# Scientist's Notebook — Final Project (Deep Learning)

**Topic:** Sentiment analysis on movie reviews (IMDB 50K)  
**Format:** Work diary, decisions, and results  

---

## 1) Initial Approach

**Problem.** Classify movie reviews as positive or negative.

**Quantitative objective.** Exceed **70%** in the main metrics.

**Hypotheses.**
- **H1.** A "mini-transformer" in Keras with integrated vectorization will be sufficient for >70% on IMDB.
- **H2.** Lightweight text normalization (lowercase, noise and emoji cleanup) improves stability without requiring aggressive cleaning.
- **H3.** With stratified partitions and *early stopping*, simple validation + *bootstrap* on test provides sufficient evidence without exhaustive CV.

---

## 2) Stage-by-Stage Diary

### Week 1 — Dataset Selection and Scope
I chose **IMDB 50K Movie Reviews** for its size, clear format, and abundant literature.  
I discarded **Sentiment140** and **TweetEval** because they were too large and thus increased training time.  
I defined the technical approach: **"mini-transformer"** with Keras and **70%** as the minimum target in main metrics.

### Week 2 — EDA and Preparation
I performed a quick inspection:  
- Typical noise (HTML, tags, symbols) -> basic filtering.  
- Emojis and unicode: low frequency; I added handling later in the *standardize* function of `TextVectorization`.  
- Long and colloquial reviews; I confirmed the need for truncation via `seq_len`.  
I left for later: length analysis by class and exhaustive vocabulary (not critical for the MVP).

### Week 3 — Partitioning and Experimental Protocol
I applied **train / valid / test** with **stratification**. The **test** set was completely withheld until the end to avoid *leakage*.  
I explored `KerasClassifier` *wrappers* (scikeras) + `StratifiedKFold` with *multi-metrics*, but **changed plans**: **exhaustive CV was abandoned** due to cost/benefit; I switched to **internal stratified validation** during tuning and **bootstrap on test** to estimate uncertainty.

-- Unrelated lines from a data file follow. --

-- ==== Sys2Proof/Proofs/CanonDevices.lean ====
section
/-! Streams, retirement, drains, checks, link cores, tags, other devices' accesses, moves, checkpoints and row shifts keep the
memories' canonical form (log 8). -/

namespace Sys2Proof.Machine

open Sys2Proof

namespace State.Canon

variable {s : State}

theorem fenceOf {pm : PathMask} {d : Nat} (h : s.Canon) : (s.fenceOf pm d).Canon := by
  unfold State.fenceOf
  dsimp only
  exact .ite h (.keep h rfl)

theorem startStream {back : Bool} {d : List Word} (h : s.Canon) : (s.startStream back d).Canon := by
  unfold State.startStream
  dsimp only
  exact .ite (.trapCause h) (.ite (.trap h) (.ite (.trapCause h) (.keep h rfl)))

theorem issueStream {back : Bool} {va : Word} (h : s.Canon) : (s.issueStream back va).Canon := by
  unfold State.issueStream
  split
  · exact .trap (.noteFailed h)
  · exact .withLoad h fun _ _ ht => .startStream ht

theorem putStream {u sid : Nat} {x : Stream} (h : s.Canon) : (s.putStream u sid x).Canon := .keep h rfl

theorem sendLine {g o : Nat} {bs : List Byte} {x : Stream} {t : StreamTile} (h : s.Canon) :
    FstHas Canon (s.sendLine g o bs x t) := by
  conv in State.sendLine => delta State.sendLine
  extract_lets i va
  split
  · exact ⟨.noteFailed h⟩
  · exact ⟨.fillPieces h⟩

theorem deliverLine {g : Nat} {e : Nat × Option Nat} {x : Stream} (h : s.Canon) : FstHas Canon (s.deliverLine g e x) := by
  obtain ⟨read, hread⟩ := exists_eq (a' := s.readPlace)
  unfold State.deliverLine
  rw [← hread]
  extract_lets i send
  have hsend : ∀ t bs, t.Canon → FstHas Canon (send t bs) := fun _ _ ht => .foldl ⟨ht⟩ fun _ _ hq => Canon.sendLine hq
  split
  · exact hsend _ _ h
  · dsimp only
    split
    · exact ⟨.noteFailed h⟩
    · exact hsend _ _ (.noteRange h)

theorem streamSlotWrite {clu sid : Nat} (h : s.Canon) : (s.streamSlotWrite clu sid).Canon := by
  unfold State.streamSlotWrite
  split
  · exact h
  · extract_lets g r
    have hr : FstHas Canon r := .foldl ⟨h⟩ fun _ _ hq => Canon.deliverLine hq
    exact .ite h (.ite (.putStream hr.fst) (.push (.putStream hr.fst)))

theorem storeLine {g k : Nat} {e : Nat × Option Nat} {x : Stream} (h : s.Canon) : FstHas Canon (s.storeLine g k e x) := by
  obtain ⟨read, hread⟩ := exists_eq (a' := s.readPlace)
  obtain ⟨runs, hruns⟩ := exists_eq (a' := s.writeRuns)
  unfold State.storeLine
  rw [← hread, ← hruns]
  split
  · exact ⟨h⟩
  · dsimp only
    split
    · exact ⟨.noteFailed h⟩
    · split
      · exact ⟨.noteFailed h⟩
      · exact ⟨.fillPieces (.noteTlb h)⟩

theorem strmwSlotWriteback {clu sid : Nat} (h : s.Canon) : (s.strmwSlotWriteback clu sid).Canon := by
  unfold State.strmwSlotWriteback
  split
  · exact h
  · split
    · exact h
    · extract_lets g r
      have hr : FstHas Canon r := .foldl ⟨h⟩ fun _ _ hq => Canon.storeLine hq
      exact .ite h (.ite (.addOutcome (.putStream hr.fst)) (.push (.putStream hr.fst)))

theorem takeSlot {u sid d : Nat} {x : Stream} {t : StreamTile} (h : s.Canon) : (s.takeSlot u sid d x t).Canon := by
  unfold State.takeSlot
  dsimp only
  exact .ite (.trap h) (.ite (.keep h rfl) (.ite h (.keep h rfl)))

theorem returnSlot {u sid : Nat} {x : Stream} {t : StreamTile} (h : s.Canon) : (s.returnSlot u sid x t).Canon := by
  unfold State.returnSlot
  split
  · exact .trapCause h
  · split
    · exact .keep h rfl
    · exact .forceFirst h

theorem stopStream {u : Nat} {e : Nat × Stream} (h : s.Canon) : (s.stopStream u e).Canon := .workRecord (.keep h rfl)

theorem stopStreams {p : Nat} (h : s.Canon) : (s.stopStreams p).Canon :=
  .foldl h fun _ _ ht => .foldl ht fun _ _ hu => .stopStream hu

theorem discardSlot {b : SlotId} (h : s.Canon) : (s.discardSlot b).Canon := .dropRegions (.removePark (.modRod h))

theorem discardRod {u r : Nat} {told : State → SlotId → State} (h : s.Canon)
    (htold : ∀ t b, t.Canon → (told t b).Canon) : (s.discardRod u r told).Canon := by
  unfold State.discardRod
  split
  · exact h
  · exact .foldl h fun _ _ ht => htold _ _ (.discardSlot ht)

theorem discardOverflow {u r : Nat} {told : State → State} (h : s.Canon) (htold : ∀ t, t.Canon → (told t).Canon) :
    (s.discardOverflow u r told).Canon := by
  unfold State.discardOverflow
  exact .foldl (.keep h rfl) fun _ _ ht => htold _ ht

theorem findRecord {p idx idy : Nat} {bead : Word} {cause : Nat} (h : s.Canon) : (s.findRecord p idx idy bead cause).Canon := by
  unfold State.findRecord
  split
  · exact h
  · exact .partRecord h

theorem checkTile {p k : Nat} (h : s.Canon) : (s.checkTile p k).Canon := by
  unfold State.checkTile
  dsimp only
  exact .modTile (.dropTileWork (.foldl h fun _ _ ht => .findRecord ht))

theorem checkRod {p u r : Nat} (h : s.Canon) : (s.checkRod p u r).Canon :=
  .discardOverflow (.discardRod h fun _ _ ht => .findRecord ht) fun _ ht => .findRecord ht

theorem checkPart {p : Nat} {x : Part} (h : s.Canon) : (s.checkPart p x).Canon := by
  unfold State.checkPart
  dsimp only
  exact .foldl (.foldl h fun _ _ ht => .checkTile ht) fun _ _ ht => .foldl ht fun _ _ hu => .checkRod hu

theorem finishPart {p stat : Nat} (h : s.Canon) : (s.finishPart p stat).Canon := by
  unfold State.finishPart
  split
  · exact h
  · exact .push (.startRampDown (.postLaunch h))

theorem retirementQuiesceComplete {part : Nat} (h : s.Canon) : (s.retirementQuiesceComplete part).Canon := by
  unfold State.retirementQuiesceComplete
  split
  · exact h
  · split
    · exact h
    · split
      · exact .keep h rfl
      · dsimp only
        exact .finishPart (.checkPart (.stopStreams (.keep h rfl)))

theorem callTrap {cause code : Nat} (h : s.Canon) : (s.callTrap cause code).Canon := by
  unfold State.callTrap
  dsimp only
  exact .trapEntry (.keep h rfl)

theorem dropTlb {ks : List Nat} {hit : TlbEntry → Bool} (h : s.Canon) : (s.dropTlb ks hit).Canon :=
  .foldl h fun _ _ ht => .keep ht rfl

theorem rodWatchdogExpiry {core : Nat} (h : s.Canon) : (s.rodWatchdogExpiry core).Canon := by
  unfold State.rodWatchdogExpiry
  dsimp only
  split
  · exact h
  · split
    · exact h
    · exact .ite h (.ite (.keep h rfl) (.postFree (.keep h rfl)))

theorem fence {k : Nat} (h : s.Canon) : (s.fence k).Canon := by
  unfold State.fence
  split
  · dsimp only
    exact .ite (.keep h rfl) (.keep h rfl)
  · exact .keep h rfl

theorem endByCheck {k : Nat} (h : s.Canon) : (s.endByCheck k).Canon := by
  unfold State.endByCheck
  split
  · exact .ite h (.keep h rfl)
  · split
    · exact .loseBead h
    · exact .ite (.appendHead (.modCore (.dropTileWork h))) (.loseBead h)

theorem machineCheck {core : Nat} (h : s.Canon) : (s.machineCheck core).Canon := by
  unfold State.machineCheck
  dsimp only
  exact .fence (.endByCheck (.postCheck (.record h)))

theorem forcedSave {k : Nat} (h : s.Canon) : (s.forcedSave k).Canon := by
  unfold State.forcedSave
  dsimp only
  exact .putCore <| by
    split
    · split
      · exact .modUnit (.putSlot (.keep h rfl))
      · exact .keep h rfl
    · exact .keep h rfl

theorem resumeSaved {k : Nat} (h : s.Canon) : (s.resumeSaved k).Canon := by
  unfold State.resumeSaved
  dsimp only
  split
  · exact h
  · exact .armWatchdog <| by
      split
      · split
        · exact .putSlot (.keep h rfl)
        · exact .keep h rfl
      · exact .keep h rfl

theorem beginDrain {p d : Nat} {wait : Option (Word × Word)} {ended : Nat} {prq : Bool} (h : s.Canon) :
    (s.beginDrain p d wait ended prq).Canon := by
  unfold State.beginDrain
  dsimp only
  exact .arm (.setMe (.modPart h))

theorem killTile {k : Nat} (h : s.Canon) : (s.killTile k).Canon := by
  unfold State.killTile
  split
  · dsimp only
    split
    · split
      · exact .putSlot (.dropTileWork (.keep h rfl))
      · exact .dropTileWork (.keep h rfl)
    · exact .dropTileWork (.keep h rfl)
  · exact .ite (.loseBead h) h

theorem pdrnDeadlineExpiry {part : Nat} (h : s.Canon) : (s.pdrnDeadlineExpiry part).Canon := by
  unfold State.pdrnDeadlineExpiry
  split
  · exact h
  · split
    · split
      · exact .keep h rfl
      · dsimp only
        exact .modPart (.foldl h fun _ _ ht => .forcedSave ht)
    · exact h

theorem pdrnAnswer {w : Option (Nat × Nat)} {v : Word} (h : s.Canon) : (s.pdrnAnswer w v).Canon := by
  unfold State.pdrnAnswer
  split
  · exact h
  · exact .ite (.keep h rfl) h

theorem drainComplete {part : Nat} (h : s.Canon) : (s.drainComplete part).Canon := by
  unfold State.drainComplete
  split
  · exact h
  · split
    · refine .ite (.arm h) ?_
      extract_lets s1 s2
      have hs1 : s1.Canon := .modPart (.stopStreams h)
      clear_value s1
      exact .pdrnAnswer (.keep hs1 rfl)
    · exact h

theorem clearScratch {k : Nat} (h : s.Canon) : (s.clearScratch k).Canon := by
  obtain ⟨hmem, hhost, hmeta⟩ := canon_iff.1 h
  exact canon_iff.2 ⟨Map.wf_dropRange _ _ hmem, hhost, Map.wf_dropRange _ _ hmeta⟩

theorem resetTile {k : Nat} (h : s.Canon) : (s.resetTile k).Canon := .modCore (.modTile (.dropTileWork (.clearScratch h)))

theorem emptyRods {p u : Nat} (h : s.Canon) : (s.emptyRods p u).Canon :=
  .foldl h fun _ _ ht => by
    split
    · exact ht
    · dsimp only
      exact .modRod (.discardOverflow (.foldl ht fun _ _ hv => .discardSlot hv) fun _ hv => hv)

theorem emptied {p : Nat} {x : Part} (h : s.Canon) : (s.emptied p x).Canon := by
  unfold State.emptied
  dsimp only
  exact .foldl (.foldl (.foldl h fun _ _ ht => .resetTile ht) fun _ _ ht => .emptyRods ht) fun _ _ ht => .returnEntry ht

### Week 4 — Text Engineering and Model
I integrated `TextVectorization` into the model graph itself to accept raw text during inference.  
I adjusted *standardize* for emojis/unicode and fixed `vocab_size` based on pilot counts.  
Final architecture: **mini-transformer** with *embedding*, lightweight attention block, and *feed-forward*; decision threshold (`threshold`) configurable from the *config*.  
**Training operational adjustment:** I set **epochs = 3** and **seq_len = 256** for more reasonable training times. Consistent with this, **I removed the *callbacks*** *EarlyStopping* and *ReduceLROnPlateau* (they had **patience** 2 and 1, with little utility over so few *epochs*). The performance target and training stability were maintained.  
Tracked metrics: F1 / ROC-AUC / Accuracy as needed; the **>70%** target was met.  
Incidents: an **OOV** calculation path became very slow after varying `seq_len`; it stabilized after reviewing the pipeline and sequence limits. This happened mainly when the **OUT_OF_RANGE: End of sequence** associated with `TextVectorization` did not appear; it was resolved after adjusting some configuration values.

### Week 5 — Cleanup, Configuration, and *Hardening*
I reorganized the **configuration** to reflect the abandonment of CV; I added `threshold` and `prediction_confidence`.  
I tidied up the code with **type hints**, **docstrings**, and **markdowns**; I cleaned up `requirements.txt` from packages that were not ultimately used.  
I unified all project text to **English**.

### Week 6 — Minimum Viable Product and Deployment
I trained the **final model** with all training data and saved it in `SavedModel` format;  
I exposed the model via **REST API** and **dockerized** it; I cleaned up code comments and added the `prediction_confidence` function to the API.
Finally, I polished the project documentation, the READMEs, and the work diary.

---

## 3) Results and Evidence

- **Quantitative objective:** exceeded **70%** in main metrics.  
- **Behavior:** lightweight normalization + `TextVectorization` in the graph simplifies *serving* and maintains performance.  
- **Efficiency:** with **epochs = 3** and **seq_len = 256**, **more reasonable training times** were obtained without degrading the minimum target.  
- **Robustness:** *bootstrap* on the test set for uncertainty bands with controlled computational cost.

---

## 4) Key Decisions (and Why)

1. **IMDB 50K over Twitter datasets.** Less platform noise and lower data volume for better training time.  
2. **No exhaustive CV.** High cost and low marginal gain; replaced by internal stratified validation and bootstrap on test.
3. **Lightweight normalization.** Sufficient for the objective without complicating the pipeline."